The DEMOGRAPHY-STATISTICS-INFORMATION TECHNOLOGY Letter
#6 Jun 2013 Download PDF
INTERPOLATION is a way of filling in a series of given values with "in between" values.
Point interpolation fills in points between a series of given points. Given numbers of life table survivors at ages 1, 5 and 10, for example, values for ages 2, 3 and 4 and 6, 7, 8 and 9 may be required.
Group interpolation breaks down grouped data on a continuous variable into smaller constituent groups. Given a population age distribution in five year age groups, numbers for single years of age may be required.
Demographers have traditionally used polynomial interpolation methods, but these have several disadvantages.
Shryock and Siegel present an example in their old but classic and still useful compendium (see the RESOURCES section below). They observe that “In census or survey counts of population by 5-year age groups there may be a large drop from one age group to the next, followed by a much smaller drop”. The text then displays the following uncaptioned plot.

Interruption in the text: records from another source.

-- ==== Sys2Proof/Laws/Store.lean ====
section
/-!
SUPPORT. Laws of the sparse store: what a write does to a later read, and that every operation keeps the keys rising.
-/
set_option Elab.async false
namespace Sys2Proof.Machine

variable {α : Type}

@[simp] theorem SMap.get?_nil (k : Nat) : SMap.get? ([] : SMap α) k = none := rfl

/-- The keys of a sorted map lie above a bound. -/
def SMap.above (k : Nat) (m : SMap α) : Prop := ∀ e ∈ m, k < e.1

theorem SMap.sorted_cons (j : Nat) (v : α) (t : SMap α) :
    SMap.sorted ((j, v) :: t) = true ↔ SMap.above j t ∧ SMap.sorted t = true := by
  induction t generalizing j v with
  | nil => simp [SMap.sorted, SMap.above]
  | cons e t ih =>
    obtain ⟨k, w⟩ := e
    have hk := ih k w
    simp only [SMap.sorted, Bool.and_eq_true, decide_eq_true_eq, SMap.above, List.mem_cons, forall_eq_or_imp]
    constructor
    · rintro ⟨hjk, hs⟩
      exact ⟨⟨hjk, fun e he => Nat.lt_trans hjk ((hk.1 hs).1 e he)⟩, hs⟩
    · rintro ⟨⟨hjk, -⟩, hs⟩
      exact ⟨hjk, hs⟩

theorem SMap.sorted_tail {j : Nat} {v : α} {t : SMap α} (h : SMap.sorted ((j, v) :: t) = true) : SMap.sorted t = true :=
  ((SMap.sorted_cons j v t).1 h).2

/-- A key below every listed key is not listed. -/
theorem SMap.get?_above {k : Nat} {m : SMap α} (h : SMap.above k m) : m.get? k = none := by
  cases m with
  | nil => rfl
  | cons e t =>
    have hk : k < e.1 := h e List.mem_cons_self
    simp [SMap.get?, Nat.ne_of_lt hk, hk]

@[simp] theorem SMap.get?_put_same (m : SMap α) (k : Nat) (v : α) : (m.put k v).get? k = some v := by
  induction m with
  | nil => simp [SMap.put, SMap.get?]
  | cons e t ih =>
    unfold SMap.put
    split
    · simp [SMap.get?]
    · split
      · simp [SMap.get?]
      · rename_i h1 h2
        simp [SMap.get?, h1, h2, ih]

theorem SMap.get?_put_ne (m : SMap α) {k j : Nat} (h : j ≠ k) (v : α) : (m.put k v).get? j = m.get? j := by
  induction m with
  | nil => simp [SMap.put, SMap.get?, h]
  | cons e t ih =>
    obtain ⟨i, w⟩ := e
    simp only [SMap.put]
    split
    · subst_vars; simp only [SMap.get?, h, if_false]
    · split
      · simp only [SMap.get?, h, if_false]
        split
        · have : j ≠ i := by omega
          have : j < i := by omega
          simp [*]
        · rfl
      · simp only [SMap.get?, ih]

theorem SMap.get?_del_ne (m : SMap α) {k j : Nat} (h : j ≠ k) (hm : m.sorted = true) : (m.del k).get? j = m.get? j := by
  induction m with
  | nil => rfl
  | cons e t ih =>
    obtain ⟨i, w⟩ := e
    have ht := (SMap.sorted_cons i w t).1 hm
    simp only [SMap.del]
    split
    · subst_vars
      simp only [SMap.get?, h, if_false]
      split
      · exact SMap.get?_above fun e he => Nat.lt_trans (by assumption) (ht.1 e he)
      · rfl
    · split
      · rfl
      · simp only [SMap.get?, ih ht.2]

theorem SMap.get?_del_same (m : SMap α) (k : Nat) (hm : m.sorted = true) : (m.del k).get? k = none := by
  induction m with
  | nil => rfl
  | cons e t ih =>
    obtain ⟨i, w⟩ := e
    have ht := (SMap.sorted_cons i w t).1 hm
    simp only [SMap.del]
    split
    · subst_vars
      exact SMap.get?_above ht.1
    · split
      · simp [SMap.get?, *]
      · simp [SMap.get?, *, ih ht.2]

theorem SMap.above_put {m : SMap α} {j k : Nat} {v : α} (h : SMap.above j m) (hk : j < k) : SMap.above j (m.put k v) := by
  induction m with
  | nil => simpa [SMap.put, SMap.above] using hk
  | cons e t ih =>
    obtain ⟨i, w⟩ := e
    have hi := h _ List.mem_cons_self
    have ht : SMap.above j t := fun e he => h e (List.mem_cons_of_mem _ he)
    simp only [SMap.put]
    split
    · exact fun e he => by
        rcases List.mem_cons.1 he with rfl | he
        · exact hk
        · exact ht e he
    · split
      · exact fun e he => by
          rcases List.mem_cons.1 he with rfl | he
          · exact hk
          · exact h e he
      · exact fun e he => by
          rcases List.mem_cons.1 he with rfl | he
          · exact hi
          · exact ih ht e he

/-- A write keeps the keys rising. -/
theorem SMap.sorted_put (m : SMap α) (k : Nat) (v : α) (h : m.sorted = true) : (m.put k v).sorted = true := by
  induction m with
  | nil => rfl
  | cons e t ih =>
    obtain ⟨i, w⟩ := e
    have ht := (SMap.sorted_cons i w t).1 h
    simp only [SMap.put]
    split
    · subst_vars; exact (SMap.sorted_cons _ _ _).2 ht
    · split
      · exact (SMap.sorted_cons _ _ _).2 ⟨fun e he => by
          rcases List.mem_cons.1 he with rfl | he
          · assumption
          · exact Nat.lt_trans (by assumption) (ht.1 e he), h⟩
      · exact (SMap.sorted_cons _ _ _).2 ⟨SMap.above_put ht.1 (by omega), ih ht.2⟩

theorem SMap.mem_del {m : SMap α} {k : Nat} {e : Nat × α} (h : e ∈ m.del k) : e ∈ m := by
  induction m with
  | nil => exact h
  | cons d t ih =>
    obtain ⟨i, w⟩ := d
    simp only [SMap.del] at h
    split at h
    · exact List.mem_cons_of_mem _ h
    · split at h
      · exact h
      · rcases List.mem_cons.1 h with rfl | h
        · exact List.mem_cons_self
        · exact List.mem_cons_of_mem _ (ih h)

/-- A removal keeps the keys rising. -/
theorem SMap.sorted_del (m : SMap α) (k : Nat) (h : m.sorted = true) : (m.del k).sorted = true := by
  induction m with
  | nil => rfl
  | cons e t ih =>
    obtain ⟨i, w⟩ := e
    have ht := (SMap.sorted_cons i w t).1 h
    simp only [SMap.del]
    split
    · exact ht.2
    · split
      · exact h
      · exact (SMap.sorted_cons _ _ _).2 ⟨fun e he => ht.1 e (SMap.mem_del he), ih ht.2⟩

/-- A filter keeps the keys rising. -/
theorem SMap.sorted_filter (m : SMap α) (p : Nat × α → Bool) (h : m.sorted = true) : SMap.sorted (m.filter p) = true := by
  induction m with
  | nil => rfl
  | cons e t ih =>
    obtain ⟨i, w⟩ := e
    have ht := (SMap.sorted_cons i w t).1 h
    simp only [List.filter_cons]
    split
    · exact (SMap.sorted_cons _ _ _).2 ⟨fun e he => ht.1 e (List.mem_filter.1 he).1, ih ht.2⟩
    · exact ih ht.2

theorem SMap.sorted_putD [DecidableEq α] (m : SMap α) (k : Nat) (v d : α) (h : m.sorted = true) : (m.putD k v d).sorted = true := by
  unfold SMap.putD
  split
  · exact SMap.sorted_del m k h
  · exact SMap.sorted_put m k v h

theorem SMap.mem_put {m : SMap α} {k : Nat} {v : α} {e : Nat × α} (h : e ∈ m.put k v) : e = (k, v) ∨ e ∈ m := by
  induction m with
  | nil => exact .inl (List.mem_singleton.1 h)
  | cons d t ih =>
    obtain ⟨i, w⟩ := d
    simp only [SMap.put] at h
    split at h
    · rcases List.mem_cons.1 h with rfl | h
      · exact .inl rfl
      · exact .inr (List.mem_cons_of_mem _ h)
    · split at h
      · rcases List.mem_cons.1 h with rfl | h
        · exact .inl rfl
        · exact .inr h
      · rcases List.mem_cons.1 h with rfl | h
        · exact .inr List.mem_cons_self
        · rcases ih h with rfl | h
          · exact .inl rfl
          · exact .inr (List.mem_cons_of_mem _ h)

/-- A write of the default value lists nothing, and any other write lists no default. -/
theorem SMap.all_putD [DecidableEq α] {m : SMap α} {d : Nat → α} (k : Nat) (v : α) (h : ∀ e ∈ m, e.2 ≠ d e.1) :
    ∀ e ∈ m.putD k v (d k), e.2 ≠ d e.1 := by
  unfold SMap.putD
  split
  · exact fun e he => h e (SMap.mem_del he)
  · rename_i hv
    intro e he
    rcases SMap.mem_put he with rfl | he
    · exact hv
    · exact h e he

theorem SMap.getD_putD_same [DecidableEq α] (m : SMap α) (k : Nat) (v d : α) (h : m.sorted = true) :
    (m.putD k v d).getD k d = v := by
  unfold SMap.putD SMap.getD
  split
  · simp [SMap.get?_del_same m k h, *]
  · simp

theorem SMap.getD_putD_ne [DecidableEq α] (m : SMap α) {j k : Nat} (hjk : j ≠ k) (v d d' : α) (h : m.sorted = true) :
    (m.putD k v d).getD j d' = m.getD j d' := by
  unfold SMap.putD SMap.getD
  split
  · rw [SMap.get?_del_ne m hjk h]
  · rw [SMap.get?_put_ne m hjk]

end Sys2Proof.Machine
end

Shryock and Siegel example of polynomial interpolation breakdown
The interpolation breaks down because nothing in the data suggests the fall-rise-fall pattern in the interpolated values. The pattern is an artifact of the interpolation procedure.
I have developed a new approach to interpolation based on the idea of "minimum roughness". It has several advantages over traditional methods. In particular, it gives satisfactory results for observed data for which polynomial methods break down, as shown in Figure 2.
Minimum roughness interpolation applied to Shryock and Siegel example
The superiority of the interpolated points in Figure 2 is immediately evident.
The same problem may occur with point interpolation. The solid dots in Figure 3 below show mid-year population of persons aged 0-4 at 5 year intervals for 1965 through 1990 for Sri Lanka, as estimated by the United Nations Population Division. The hollow circles show the result of fifth degree polynomial interpolation.
Polynomial point interpolation
Figure 4 below shows minimum roughness interpolation applied to the same given points. The difference between Figures 3 and 4 is not as dramatic as between Figures 1 and 2, but we will probably prefer the minimum roughness interpolated values for the more sensible pattern of interpolated points between 1965 and 1975.
Minimum roughness point interpolation
How does minimum roughness interpolation work? We don't need any special mathematical prowess, only a bit of experience using formulas in spreadsheets and the Excel SOLVER Add-In or an equivalent facility.
We begin with the idea that the interpolated points together with the given points should form as smooth a curve as the given points allow. To get smoothness, we define a measure of “roughness” and then chose interpolated values to minimize this measure of roughness.
Given a series of points at one year intervals of age or time, calculate the following for each point except the first and the last.
Now sum these squared differences. The result is a measure of roughness.
To find interpolated values, follow these steps.
For point interpolation, the initial values between two given points may be set equal to the value of the first point. For group interpolation they may be set to the number in the given group divided by the number of constituent groups to be interpolated.
For group interpolation, constraints should be used to ensure that the sum of the interpolated values for each group equals the given number in the group. Constraints may also be used for point interpolation to ensure, for example, monotonicity of interpolated values where this is appropriate.
Minimum roughness interpolation has several advantages.
Why wasn't minimum roughness interpolation invented long ago? One obvious answer is that calculating the interpolated values in Figure 4 requires numerical minimization of a function of 20 variables. This took less than one second on my modest laptop computer, but 40 years ago, when Shryock and Siegel was first published, very few people had access to this kind of computing power.
Minimum roughness methods do have the disadvantage that the numerical minimization algorithm may fail to converge. Often this is easily fixed by tinkering with the goodness of fit measure, usually nothing more than multiplying differences by a multiple of ten before squaring. But it is possible one will hit a dead end. Another limitation is that problems involving larger numbers of parameters may choke SOLVER—for now.
A final caveat applies to all interpolation methods. We use them because the data don't provide as much information as we would like. We can use interpolation to supply what is missing, but the accuracy of the interpolated values is uncertain. There is no Taylor Remainder Theorem for demographic data!
Shryock and Siegel Volume 2 (1973) is available on Google Books. Follow the link and search the authors names. The plot shown above appears in Chapter 22 on page 701.
Readers familiar with Excel and the SOLVER tool (not installed by default) may download and study minimum-roughness-group-interpolation.xls, which illustrates the implementation of group interpolation, and minimum-roughness-point-interpolation.xls.